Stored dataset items
------

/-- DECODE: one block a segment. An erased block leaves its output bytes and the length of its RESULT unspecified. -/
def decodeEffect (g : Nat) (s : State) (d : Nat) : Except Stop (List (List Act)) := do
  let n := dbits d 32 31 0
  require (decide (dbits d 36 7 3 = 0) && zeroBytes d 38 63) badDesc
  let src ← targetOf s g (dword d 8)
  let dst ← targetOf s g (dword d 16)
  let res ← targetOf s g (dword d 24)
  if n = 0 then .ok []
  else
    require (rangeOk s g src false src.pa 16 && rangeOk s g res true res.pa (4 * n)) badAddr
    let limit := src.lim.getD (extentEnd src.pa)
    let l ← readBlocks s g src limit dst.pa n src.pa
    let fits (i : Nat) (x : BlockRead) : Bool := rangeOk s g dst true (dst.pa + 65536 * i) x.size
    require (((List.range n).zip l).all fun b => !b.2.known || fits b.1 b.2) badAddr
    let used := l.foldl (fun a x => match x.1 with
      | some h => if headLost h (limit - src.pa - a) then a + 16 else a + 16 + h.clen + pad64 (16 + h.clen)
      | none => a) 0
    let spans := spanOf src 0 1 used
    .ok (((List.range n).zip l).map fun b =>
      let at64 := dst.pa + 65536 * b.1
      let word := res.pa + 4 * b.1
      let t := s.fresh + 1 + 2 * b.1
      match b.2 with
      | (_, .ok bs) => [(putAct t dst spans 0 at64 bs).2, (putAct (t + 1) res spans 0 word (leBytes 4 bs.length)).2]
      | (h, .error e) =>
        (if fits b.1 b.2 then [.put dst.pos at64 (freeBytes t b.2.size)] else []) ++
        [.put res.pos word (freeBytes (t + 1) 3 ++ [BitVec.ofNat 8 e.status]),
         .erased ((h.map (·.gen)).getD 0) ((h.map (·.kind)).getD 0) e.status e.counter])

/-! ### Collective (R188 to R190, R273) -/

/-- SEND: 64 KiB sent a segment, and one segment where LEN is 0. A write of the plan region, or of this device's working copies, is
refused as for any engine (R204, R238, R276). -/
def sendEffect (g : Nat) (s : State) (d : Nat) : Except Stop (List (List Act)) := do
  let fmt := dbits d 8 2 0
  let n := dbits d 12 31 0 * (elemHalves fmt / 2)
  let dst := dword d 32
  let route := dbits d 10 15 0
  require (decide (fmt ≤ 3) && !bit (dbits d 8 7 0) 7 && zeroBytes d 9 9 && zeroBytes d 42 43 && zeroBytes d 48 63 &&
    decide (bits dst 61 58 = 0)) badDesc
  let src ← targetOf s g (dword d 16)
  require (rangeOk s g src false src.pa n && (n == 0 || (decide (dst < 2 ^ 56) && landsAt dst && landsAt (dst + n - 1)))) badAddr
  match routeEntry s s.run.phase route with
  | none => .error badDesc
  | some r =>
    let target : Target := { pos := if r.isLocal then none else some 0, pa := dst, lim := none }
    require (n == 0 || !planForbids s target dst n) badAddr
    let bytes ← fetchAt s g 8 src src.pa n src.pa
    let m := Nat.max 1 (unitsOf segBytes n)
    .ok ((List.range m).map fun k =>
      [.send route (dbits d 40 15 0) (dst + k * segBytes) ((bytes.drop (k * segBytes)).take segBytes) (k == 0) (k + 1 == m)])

------

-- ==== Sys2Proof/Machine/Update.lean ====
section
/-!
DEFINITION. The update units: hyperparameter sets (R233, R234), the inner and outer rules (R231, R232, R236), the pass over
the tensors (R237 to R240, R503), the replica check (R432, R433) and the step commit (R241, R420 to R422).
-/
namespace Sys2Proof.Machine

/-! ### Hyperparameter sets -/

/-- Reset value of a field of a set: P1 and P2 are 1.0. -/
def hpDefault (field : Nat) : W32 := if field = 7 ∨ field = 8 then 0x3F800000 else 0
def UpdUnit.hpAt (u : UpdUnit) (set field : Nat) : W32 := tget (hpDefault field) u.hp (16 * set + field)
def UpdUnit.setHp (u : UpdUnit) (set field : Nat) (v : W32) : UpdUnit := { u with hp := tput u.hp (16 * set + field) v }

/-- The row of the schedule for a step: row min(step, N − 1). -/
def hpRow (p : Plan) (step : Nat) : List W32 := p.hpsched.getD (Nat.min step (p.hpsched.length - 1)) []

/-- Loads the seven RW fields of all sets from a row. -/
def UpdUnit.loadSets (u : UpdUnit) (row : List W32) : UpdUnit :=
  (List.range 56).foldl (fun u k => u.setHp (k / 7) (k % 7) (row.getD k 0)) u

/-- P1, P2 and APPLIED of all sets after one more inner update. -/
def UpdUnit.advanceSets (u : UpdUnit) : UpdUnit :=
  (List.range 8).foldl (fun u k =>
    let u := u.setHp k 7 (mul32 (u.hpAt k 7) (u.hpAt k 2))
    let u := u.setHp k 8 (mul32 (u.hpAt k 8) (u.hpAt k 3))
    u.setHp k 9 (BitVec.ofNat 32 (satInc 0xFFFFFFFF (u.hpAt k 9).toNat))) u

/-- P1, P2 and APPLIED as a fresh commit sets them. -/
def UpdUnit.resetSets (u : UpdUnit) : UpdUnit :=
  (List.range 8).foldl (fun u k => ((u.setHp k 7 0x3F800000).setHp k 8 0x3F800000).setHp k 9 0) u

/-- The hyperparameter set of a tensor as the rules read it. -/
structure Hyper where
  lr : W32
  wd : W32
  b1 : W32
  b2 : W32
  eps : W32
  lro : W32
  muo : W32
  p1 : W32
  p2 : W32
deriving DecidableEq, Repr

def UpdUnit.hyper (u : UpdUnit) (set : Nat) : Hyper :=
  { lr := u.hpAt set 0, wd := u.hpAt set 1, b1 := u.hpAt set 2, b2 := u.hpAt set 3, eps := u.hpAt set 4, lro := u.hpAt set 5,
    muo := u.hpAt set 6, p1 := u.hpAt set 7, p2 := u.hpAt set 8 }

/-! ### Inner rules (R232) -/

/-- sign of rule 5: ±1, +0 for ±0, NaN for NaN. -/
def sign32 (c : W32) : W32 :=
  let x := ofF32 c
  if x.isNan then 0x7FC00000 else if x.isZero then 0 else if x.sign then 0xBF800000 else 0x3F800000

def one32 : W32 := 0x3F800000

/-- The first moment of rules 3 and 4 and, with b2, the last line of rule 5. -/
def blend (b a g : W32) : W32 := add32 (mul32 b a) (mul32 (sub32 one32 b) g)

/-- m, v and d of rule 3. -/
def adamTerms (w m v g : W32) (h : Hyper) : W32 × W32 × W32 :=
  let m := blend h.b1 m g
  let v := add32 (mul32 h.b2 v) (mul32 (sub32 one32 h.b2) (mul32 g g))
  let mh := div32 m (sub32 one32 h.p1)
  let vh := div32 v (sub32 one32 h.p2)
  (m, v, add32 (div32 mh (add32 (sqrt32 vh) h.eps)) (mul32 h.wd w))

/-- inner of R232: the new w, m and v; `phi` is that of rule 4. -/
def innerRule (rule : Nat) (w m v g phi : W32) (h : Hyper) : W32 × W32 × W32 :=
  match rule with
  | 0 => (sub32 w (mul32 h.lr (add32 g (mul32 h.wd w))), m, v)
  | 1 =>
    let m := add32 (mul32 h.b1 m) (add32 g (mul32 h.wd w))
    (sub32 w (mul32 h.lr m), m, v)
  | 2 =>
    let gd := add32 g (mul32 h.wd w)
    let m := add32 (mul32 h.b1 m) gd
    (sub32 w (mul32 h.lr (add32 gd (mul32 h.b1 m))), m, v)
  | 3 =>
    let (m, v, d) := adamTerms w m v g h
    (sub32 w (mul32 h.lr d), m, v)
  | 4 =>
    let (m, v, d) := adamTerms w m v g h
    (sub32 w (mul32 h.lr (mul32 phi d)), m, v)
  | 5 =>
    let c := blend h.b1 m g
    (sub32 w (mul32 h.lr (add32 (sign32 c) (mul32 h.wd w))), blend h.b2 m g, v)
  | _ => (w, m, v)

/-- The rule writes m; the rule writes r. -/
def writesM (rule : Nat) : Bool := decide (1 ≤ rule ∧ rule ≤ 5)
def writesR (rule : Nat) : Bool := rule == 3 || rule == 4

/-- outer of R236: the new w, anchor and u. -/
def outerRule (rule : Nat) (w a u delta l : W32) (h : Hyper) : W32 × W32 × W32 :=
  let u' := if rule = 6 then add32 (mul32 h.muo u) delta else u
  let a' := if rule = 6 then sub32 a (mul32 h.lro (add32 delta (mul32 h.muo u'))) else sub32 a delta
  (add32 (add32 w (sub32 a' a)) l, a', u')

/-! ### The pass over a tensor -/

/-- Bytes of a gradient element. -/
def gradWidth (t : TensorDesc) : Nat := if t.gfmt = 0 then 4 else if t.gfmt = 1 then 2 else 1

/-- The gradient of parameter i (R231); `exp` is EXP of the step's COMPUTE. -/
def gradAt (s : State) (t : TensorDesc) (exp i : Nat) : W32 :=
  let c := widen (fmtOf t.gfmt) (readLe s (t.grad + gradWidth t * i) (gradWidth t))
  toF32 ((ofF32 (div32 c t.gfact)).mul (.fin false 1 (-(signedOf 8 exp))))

------

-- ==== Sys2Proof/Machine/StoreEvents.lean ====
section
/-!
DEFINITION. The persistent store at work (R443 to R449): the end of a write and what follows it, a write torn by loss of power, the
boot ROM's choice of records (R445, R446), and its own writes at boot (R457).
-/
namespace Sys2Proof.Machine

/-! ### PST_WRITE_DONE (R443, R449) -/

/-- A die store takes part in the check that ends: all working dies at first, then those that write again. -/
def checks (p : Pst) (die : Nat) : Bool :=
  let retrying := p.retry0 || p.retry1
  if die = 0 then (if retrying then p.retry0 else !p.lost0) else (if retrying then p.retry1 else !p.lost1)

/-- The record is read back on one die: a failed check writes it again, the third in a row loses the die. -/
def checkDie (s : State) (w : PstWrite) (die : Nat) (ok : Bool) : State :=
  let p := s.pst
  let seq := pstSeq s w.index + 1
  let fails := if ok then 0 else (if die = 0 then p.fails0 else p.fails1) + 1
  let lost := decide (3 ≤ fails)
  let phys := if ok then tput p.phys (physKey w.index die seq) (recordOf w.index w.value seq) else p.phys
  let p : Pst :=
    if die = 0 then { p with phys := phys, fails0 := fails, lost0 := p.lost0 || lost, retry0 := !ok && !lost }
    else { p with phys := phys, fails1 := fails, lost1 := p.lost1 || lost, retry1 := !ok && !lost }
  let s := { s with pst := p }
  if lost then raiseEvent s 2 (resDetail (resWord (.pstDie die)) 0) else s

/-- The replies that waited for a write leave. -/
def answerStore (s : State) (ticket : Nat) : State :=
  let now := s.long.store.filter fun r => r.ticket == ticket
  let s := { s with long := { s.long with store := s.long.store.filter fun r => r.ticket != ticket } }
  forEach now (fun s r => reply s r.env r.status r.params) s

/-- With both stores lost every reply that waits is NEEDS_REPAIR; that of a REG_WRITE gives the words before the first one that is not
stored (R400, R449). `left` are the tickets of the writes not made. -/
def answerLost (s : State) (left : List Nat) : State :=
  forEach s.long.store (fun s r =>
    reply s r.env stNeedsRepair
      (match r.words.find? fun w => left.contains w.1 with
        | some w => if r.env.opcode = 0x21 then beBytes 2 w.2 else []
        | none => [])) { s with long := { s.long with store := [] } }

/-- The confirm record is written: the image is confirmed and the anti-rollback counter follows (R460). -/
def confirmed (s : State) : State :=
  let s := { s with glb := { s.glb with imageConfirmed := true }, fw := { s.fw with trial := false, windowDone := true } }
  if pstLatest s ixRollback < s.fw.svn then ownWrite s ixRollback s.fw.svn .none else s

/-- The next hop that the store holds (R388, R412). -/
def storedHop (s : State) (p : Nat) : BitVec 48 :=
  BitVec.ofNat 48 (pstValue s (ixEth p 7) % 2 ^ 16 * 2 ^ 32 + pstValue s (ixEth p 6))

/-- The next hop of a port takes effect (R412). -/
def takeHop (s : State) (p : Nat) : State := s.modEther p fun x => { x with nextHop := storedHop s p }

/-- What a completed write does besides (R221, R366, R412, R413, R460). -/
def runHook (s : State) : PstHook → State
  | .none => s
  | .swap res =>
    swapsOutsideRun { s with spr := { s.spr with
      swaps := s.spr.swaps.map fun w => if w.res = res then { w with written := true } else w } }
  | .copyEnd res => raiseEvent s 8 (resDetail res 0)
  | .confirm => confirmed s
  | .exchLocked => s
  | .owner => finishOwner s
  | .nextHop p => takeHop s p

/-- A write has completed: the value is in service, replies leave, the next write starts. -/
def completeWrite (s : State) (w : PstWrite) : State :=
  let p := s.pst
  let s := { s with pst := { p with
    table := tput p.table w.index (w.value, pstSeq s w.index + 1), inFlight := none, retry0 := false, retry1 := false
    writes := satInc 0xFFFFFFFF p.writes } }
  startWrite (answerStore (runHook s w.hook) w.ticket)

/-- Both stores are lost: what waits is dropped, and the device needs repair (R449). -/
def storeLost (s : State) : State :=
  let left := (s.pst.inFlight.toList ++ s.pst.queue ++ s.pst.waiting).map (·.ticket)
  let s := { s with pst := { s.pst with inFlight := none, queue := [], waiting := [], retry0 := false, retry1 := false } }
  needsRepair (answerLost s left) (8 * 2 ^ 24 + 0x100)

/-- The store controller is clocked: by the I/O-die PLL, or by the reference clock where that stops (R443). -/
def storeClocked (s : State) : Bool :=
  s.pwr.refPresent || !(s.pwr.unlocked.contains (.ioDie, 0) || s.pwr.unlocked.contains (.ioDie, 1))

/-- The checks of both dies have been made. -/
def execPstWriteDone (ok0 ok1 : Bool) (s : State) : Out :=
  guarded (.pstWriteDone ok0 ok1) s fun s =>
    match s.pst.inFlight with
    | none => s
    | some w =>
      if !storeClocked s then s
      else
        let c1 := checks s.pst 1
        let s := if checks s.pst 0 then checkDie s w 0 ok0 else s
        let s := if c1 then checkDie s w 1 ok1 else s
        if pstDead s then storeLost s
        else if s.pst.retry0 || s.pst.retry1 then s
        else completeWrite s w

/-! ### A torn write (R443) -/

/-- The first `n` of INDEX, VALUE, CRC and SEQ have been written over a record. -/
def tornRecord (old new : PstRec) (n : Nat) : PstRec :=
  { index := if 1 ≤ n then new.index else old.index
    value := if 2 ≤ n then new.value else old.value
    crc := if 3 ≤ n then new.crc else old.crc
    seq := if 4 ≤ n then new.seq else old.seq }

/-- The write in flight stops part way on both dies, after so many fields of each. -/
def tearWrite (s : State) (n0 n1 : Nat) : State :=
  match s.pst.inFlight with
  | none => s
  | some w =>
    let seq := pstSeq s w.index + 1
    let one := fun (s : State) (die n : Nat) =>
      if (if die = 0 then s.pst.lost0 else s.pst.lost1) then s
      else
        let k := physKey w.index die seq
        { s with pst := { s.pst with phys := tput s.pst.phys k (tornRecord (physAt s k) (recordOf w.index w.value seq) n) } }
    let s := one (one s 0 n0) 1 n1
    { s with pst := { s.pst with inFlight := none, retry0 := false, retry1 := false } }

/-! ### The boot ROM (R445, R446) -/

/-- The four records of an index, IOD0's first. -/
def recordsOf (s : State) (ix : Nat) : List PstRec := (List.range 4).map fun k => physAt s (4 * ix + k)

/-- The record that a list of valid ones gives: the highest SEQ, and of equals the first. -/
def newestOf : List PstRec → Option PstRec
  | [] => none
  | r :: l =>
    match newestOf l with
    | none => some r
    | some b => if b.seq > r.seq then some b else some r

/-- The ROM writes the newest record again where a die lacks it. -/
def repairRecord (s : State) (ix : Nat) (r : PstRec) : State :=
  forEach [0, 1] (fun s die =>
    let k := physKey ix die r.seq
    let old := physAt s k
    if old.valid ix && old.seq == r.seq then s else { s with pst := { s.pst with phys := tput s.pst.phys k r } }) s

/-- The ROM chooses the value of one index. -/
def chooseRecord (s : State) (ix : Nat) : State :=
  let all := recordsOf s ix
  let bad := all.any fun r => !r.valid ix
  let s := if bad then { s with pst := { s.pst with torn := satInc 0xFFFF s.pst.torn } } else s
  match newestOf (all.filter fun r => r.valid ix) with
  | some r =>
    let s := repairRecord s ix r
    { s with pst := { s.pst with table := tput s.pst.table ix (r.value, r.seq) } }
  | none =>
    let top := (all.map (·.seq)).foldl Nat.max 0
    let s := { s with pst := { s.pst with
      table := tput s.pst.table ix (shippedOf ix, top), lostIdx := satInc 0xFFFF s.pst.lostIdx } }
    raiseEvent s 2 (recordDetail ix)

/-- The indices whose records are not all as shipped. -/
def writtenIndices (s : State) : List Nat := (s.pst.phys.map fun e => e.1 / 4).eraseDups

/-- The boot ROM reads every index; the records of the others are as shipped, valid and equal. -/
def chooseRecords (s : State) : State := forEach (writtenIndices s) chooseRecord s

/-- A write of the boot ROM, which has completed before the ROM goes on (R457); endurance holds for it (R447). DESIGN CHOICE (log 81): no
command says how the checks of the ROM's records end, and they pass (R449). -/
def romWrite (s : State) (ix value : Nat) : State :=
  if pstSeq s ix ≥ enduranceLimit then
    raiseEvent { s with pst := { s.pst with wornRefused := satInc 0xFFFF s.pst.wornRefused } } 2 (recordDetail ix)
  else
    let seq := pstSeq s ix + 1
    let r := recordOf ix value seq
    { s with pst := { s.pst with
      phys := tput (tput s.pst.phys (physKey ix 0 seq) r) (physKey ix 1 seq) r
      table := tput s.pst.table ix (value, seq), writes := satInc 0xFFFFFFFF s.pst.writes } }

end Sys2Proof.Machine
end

------

**Brief:** The output should be exactly the lines above from the line containing "def storeClocked (s" to the line containing "let k := physKey w.index die seq", inclusive, with no other lines.

**Response area:**
def storeClocked (s : State) : Bool :=
  s.pwr.refPresent || !(s.pwr.unlocked.contains (.ioDie, 0) || s.pwr.unlocked.contains (.ioDie, 1))

/-- The checks of both dies have been made. -/
def execPstWriteDone (ok0 ok1 : Bool) (s : State) : Out :=
  guarded (.pstWriteDone ok0 ok1) s fun s =>
    match s.pst.inFlight with
    | none => s
    | some w =>
      if !storeClocked s then s
      else
        let c1 := checks s.pst 1
        let s := if checks s.pst 0 then checkDie s w 0 ok0 else s
        let s := if c1 then checkDie s w 1 ok1 else s
        if pstDead s then storeLost s
        else if s.pst.retry0 || s.pst.retry1 then s
        else completeWrite s w

/-! ### A torn write (R443) -/

/-- The first `n` of INDEX, VALUE, CRC and SEQ have been written over a record. -/
def tornRecord (old new : PstRec) (n : Nat) : PstRec :=
  { index := if 1 ≤ n then new.index else old.index
    value := if 2 ≤ n then new.value else old.value
    crc := if 3 ≤ n then new.crc else old.crc
    seq := if 4 ≤ n then new.seq else old.seq }

/-- The write in flight stops part way on both dies, after so many fields of each. -/
def tearWrite (s : State) (n0 n1 : Nat) : State :=
  match s.pst.inFlight with
  | none => s
  | some w =>
    let seq := pstSeq s w.index + 1
    let one := fun (s : State) (die n : Nat) =>
      if (if die = 0 then s.pst.lost0 else s.pst.lost1) then s
      else
        let k := physKey w.index die seq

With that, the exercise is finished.